# Welcome!!!



## Eric Hustad (Feb 25, 2002)

I would like to take this opportunity to welcome all of you and introduce myself as your moderator for the Fishing Forums. I have been fishing since I was old enough to hold a fishing rod, well over 20 years, and spend most of my fishing time chasing walleyes. If you have any questions or concerns please feel free to email me at [email protected] and again I welcome all of our members and guests.


----------



## GooseBuster3 (Mar 1, 2002)

One word Sakakawea! what an awsome fishery, My family has a camper in Garrison. Last year was one of the best fishing years in my live so far. Caught and released many big walleys. I mainly fish Independence piont, Island and the shell island, and parts of Deepwater bay. But there is getting to be more and more pressure ever year and people think they can keep all the big fish! but like ever ethical fishermen knows you cant. Just keep what you want to eat. The big wallys arent good anyways.


----------



## Eric Hustad (Feb 25, 2002)

I couldn't agree with you more GooseBuster. What I love most about the lake is the structure. There is also such a great population of fish.

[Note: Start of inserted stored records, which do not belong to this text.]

-- ==== Sys2Proof/Certificates/Slice0/Obligations.lean ====
section
/-! DEFINITION. The statements about the block, one definition each, rule by rule: encodings, the units' operations,
errors, state and reset, the byte-serial engine, the host's sequences.  `s.answer code info res out` is `s` with the
four response fields replaced and nothing else. -/

open Sys2Proof Sys2Proof.Machine

/-! ### Commands and their encodings -/

/-- R80, R82, R84: the decoder and the encoder are inverse to each other, between all 28 instructions with all their
operands and all well-formed requests.  Which requests are called well-formed (`Request.wf`) is the model's choice
(log 22): no rule calls a request with ignored argument bits set, or with a stray stream, ill-formed. -/
def Obligations.DecodeAndEncodeAreInverse : Prop :=
  (∀ i : Instr, decode (encode i) = .ok i ∧ (encode i).wf = true) ∧
    ∀ r : Request, r.wf = true → ∃ i, decode r = .ok i ∧ encode i = r

/-- R84: the three argument formats, and that no other bit of `arg` (and, R51, no stream of an operation that takes
none) decides which instruction a request is. -/
def Obligations.ArgumentWordFormats : Prop :=
  (∀ b0 b1 b2 b3 input, decode ⟨0x00, be32 b0 b1 b2 b3, input⟩ = .ok (.tyLdb ⟨b0, b1, b2, b3⟩)) ∧
    (∀ (arg : Word) input, decode ⟨0x11, arg, input⟩ = .ok (.crcUpd (arg.extractLsb' 0 8))) ∧
    (∀ arg input, decode ⟨0x36, arg, input⟩ = .ok (.ctGet arg)) ∧
    ∀ (cmd : Byte) (arg arg' : Word) (input input' : List Byte), cmd ≠ 0x00 → cmd ≠ 0x36 →
      (cmd = 0x11 → arg.extractLsb' 0 8 = arg'.extractLsb' 0 8) →
      (cmd = 0x01 ∨ cmd = 0x20 ∨ cmd = 0x21 ∨ cmd = 0x30 → input = input') →
      decode ⟨cmd, arg, input⟩ = decode ⟨cmd, arg', input'⟩

/-- R83: each of the 228 reserved codes gives `Protocol`/`P_ILLEGAL` and no other state change, issued whole or begun
at Level S. -/
def Obligations.ReservedCodesAnswerIllegal : Prop :=
  ∀ (cmd : Byte) (arg : Word) (input : List Byte) (rest : List HostEvent) (s : State),
    (0x09 ≤ cmd.toNat ∧ cmd.toNat ≤ 0x0F ∨ 0x13 ≤ cmd.toNat ∧ cmd.toNat ≤ 0x1F ∨ 0x28 ≤ cmd.toNat ∧ cmd.toNat ≤ 0x2F ∨
      0x37 ≤ cmd.toNat ∧ cmd.toNat ≤ 0x6F ∨ 0x71 ≤ cmd.toNat) → s.eng = none →
    (s.host = .op ⟨cmd, arg, input⟩ :: rest ∨ s.host = .start cmd arg :: rest) →
    step s = .next ({ s with host := rest }.answer .protocol 1 0 [])

/-- R14, R62: a step with an operation at the head of what the host has lined up is `exec` of the instruction decoded,
on the state without that event. -/
def Obligations.StepRunsTheDecodedInstruction : Prop :=
  ∀ (s : State) (r : Request) (rest : List HostEvent) (i : Instr),
    s.eng = none → s.host = .op r :: rest → decode r = .ok i → step s = exec i { s with host := rest }

/-- R82: one word of each unit, written out in bits from its fields UNIT and FUNC. -/
def Obligations.CommandWordsDecode : Prop :=
  decode ⟨0b00000000#8, 0x52755374#32, []⟩ = .ok (.tyLdb ⟨0x52, 0x75, 0x53, 0x74⟩) ∧
    decode ⟨0b00010001#8, 0x12345649#32, []⟩ = .ok (.crcUpd 0x49) ∧
    decode ⟨0b00100001#8, 0, [0x00]⟩ = .ok (.chParse [0x00]) ∧
    decode ⟨0b00110110#8, 3, []⟩ = .ok (.ctGet 3) ∧
    decode ⟨0b01110000#8, 0, []⟩ = .ok .sysReset ∧
    decode ⟨0b00001001#8, 0, []⟩ = .error (.reservedCode 0x09)

/-! ### U-TYPE -/

/-- R127: TY.LDB loads the four bytes of `arg` iff all are letters, and otherwise leaves `TY` as it was. -/
def Obligations.LoadTypeFromBytes : Prop :=
  (∀ (arg : Word) (input : List Byte), decode ⟨0x00, arg, input⟩ = .ok (.tyLdb
      ⟨arg.extractLsb' 24 8, arg.extractLsb' 16 8, arg.extractLsb' 8 8, arg.extractLsb' 0 8⟩)) ∧
    ∀ (t : ChunkType) (s : State),
      (AllLetters t → exec (.tyLdb t) s = .next ({ s with ty := some t }.answer .ok 0 0 [])) ∧
      (¬ AllLetters t → exec (.tyLdb t) s = .next (s.answer .invalidChunkType 0 0 []))

/-- R128: TY.LDT loads a text iff it is exactly four letter bytes, with the result TY.LDB has. -/
def Obligations.LoadTypeFromText : Prop :=
  (∀ (arg : Word) (input : List Byte), decode ⟨0x01, arg, input⟩ = .ok (.tyLdt input)) ∧
    ∀ s : State,
      (∀ t : ChunkType, AllLetters t →
        exec (.tyLdt t.bytes) s = .next ({ s with ty := some t }.answer .ok 0 0 [])) ∧
      (∀ text : List Byte, (¬ ∃ t : ChunkType, text = t.bytes ∧ AllLetters t) →
        exec (.tyLdt text) s = .next (s.answer .invalidChunkType 0 0 [])) ∧
      ∀ t : ChunkType, exec (.tyLdt t.bytes) s = exec (.tyLdb t) s

/-- R129, R130: the loaded type is read back as a packed word and as four characters; without one, `P_EMPTY`. -/
def Obligations.ReadTypeBack : Prop :=
  (∀ arg input, decode ⟨0x02, arg, input⟩ = .ok .tyRdb ∧ decode ⟨0x03, arg, input⟩ = .ok .tyRdt) ∧
    ∀ s : State,
      (∀ t, s.ty = some t →
        exec .tyRdb s = .next (s.answer .ok 0 (be32 t.b0 t.b1 t.b2 t.b3) []) ∧
          exec .tyRdt s = .next (s.answer .ok 0 0 [t.b0, t.b1, t.b2, t.b3])) ∧
      (s.ty = none → exec .tyRdb s = .next (s.answer .protocol 2 0 []) ∧
        exec .tyRdt s = .next (s.answer .protocol 2 0 []))

/-- R131 to R135: each property read returns its bit 5 as 1 or 0 and changes nothing; without a type, `P_EMPTY`. -/
def Obligations.PropertyReadsAreCaseBits : Prop :=
  (∀ arg input, decode ⟨0x04, arg, input⟩ = .ok .tyCrit ∧ decode ⟨0x05, arg, input⟩ = .ok .tyPub ∧
      decode ⟨0x06, arg, input⟩ = .ok .tyRsv ∧ decode ⟨0x07, arg, input⟩ = .ok .tySafe ∧
      decode ⟨0x08, arg, input⟩ = .ok .tyWrt) ∧
    ∀ s : State,
      (∀ t, s.ty = some t →
        exec .tyCrit s = .next (s.answer .ok 0 (if t.b0.getLsbD 5 = false then 1 else 0) []) ∧
        exec .tyPub s = .next (s.answer .ok 0 (if t.b1.getLsbD 5 = false then 1 else 0) []) ∧
        exec .tyRsv s = .next (s.answer .ok 0 (if t.b2.getLsbD 5 = false then 1 else 0) []) ∧
        exec .tySafe s = .next (s.answer .ok 0 (if t.b3.getLsbD 5 = true then 1 else 0) []) ∧
        exec .tyWrt s = .next (s.answer .ok 0 (if t.b0.getLsbD 5 = true then 1 else 0) [])) ∧
      (s.ty = none → ∀ i, i = .tyCrit ∨ i = .tyPub ∨ i = .tyRsv ∨ i = .tySafe ∨ i = .tyWrt →
        exec i s = .next (s.answer .protocol 2 0 []))

/-- R136 (c), R130: whatever type is loaded by an operation, the text read back loads again and changes nothing but the
response; the premise is invariant I-TY. -/
def Obligations.TypeTextRoundTrip : Prop :=
  ∀ s t : State, TypeRegOk s.ty → s.ty ≠ none → exec .tyRdt s = .next t →
    exec (.tyLdt t.out) t = .next (s.answer .ok 0 0 [])

/-! ### U-CRC -/

/-- R154, R155, R156: the three CRC operations, and that a reader leaves the running value un-inverted. -/
def Obligations.CrcOperations : Prop :=
  (∀ arg input, decode ⟨0x10, arg, input⟩ = .ok .crcInit ∧ decode ⟨0x12, arg, input⟩ = .ok .crcRd) ∧
    (∀ (arg : Word) (input : List Byte), decode ⟨0x11, arg, input⟩ = .ok (.crcUpd (arg.extractLsb' 0 8))) ∧
    ∀ s : State,
      exec .crcInit s = .next ({ s with crcacc := 0xFFFFFFFF }.answer .ok 0 0 []) ∧
      (∀ b, exec (.crcUpd b) s = .next ({ s with crcacc := crcUpd s.crcacc b }.answer .ok 0 0 [])) ∧
      exec .crcRd s = .next (s.answer .ok 0 (s.crcacc ^^^ 0xFFFFFFFF) [])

The one thing I have noticed about the lake compared the one I fish a lot in Minnesota is how quickly the fish can turn off. There are times when you really get into the walleyes, and then they just seem to get lockjaw so you have try other presentations. A good friend of mine lives in Bismarck so when he invites me out you can bet I'll be there. Welcome to the forum and I can't agree with you more: let the big fish go and keep some of the smaller ones for a meal.


----------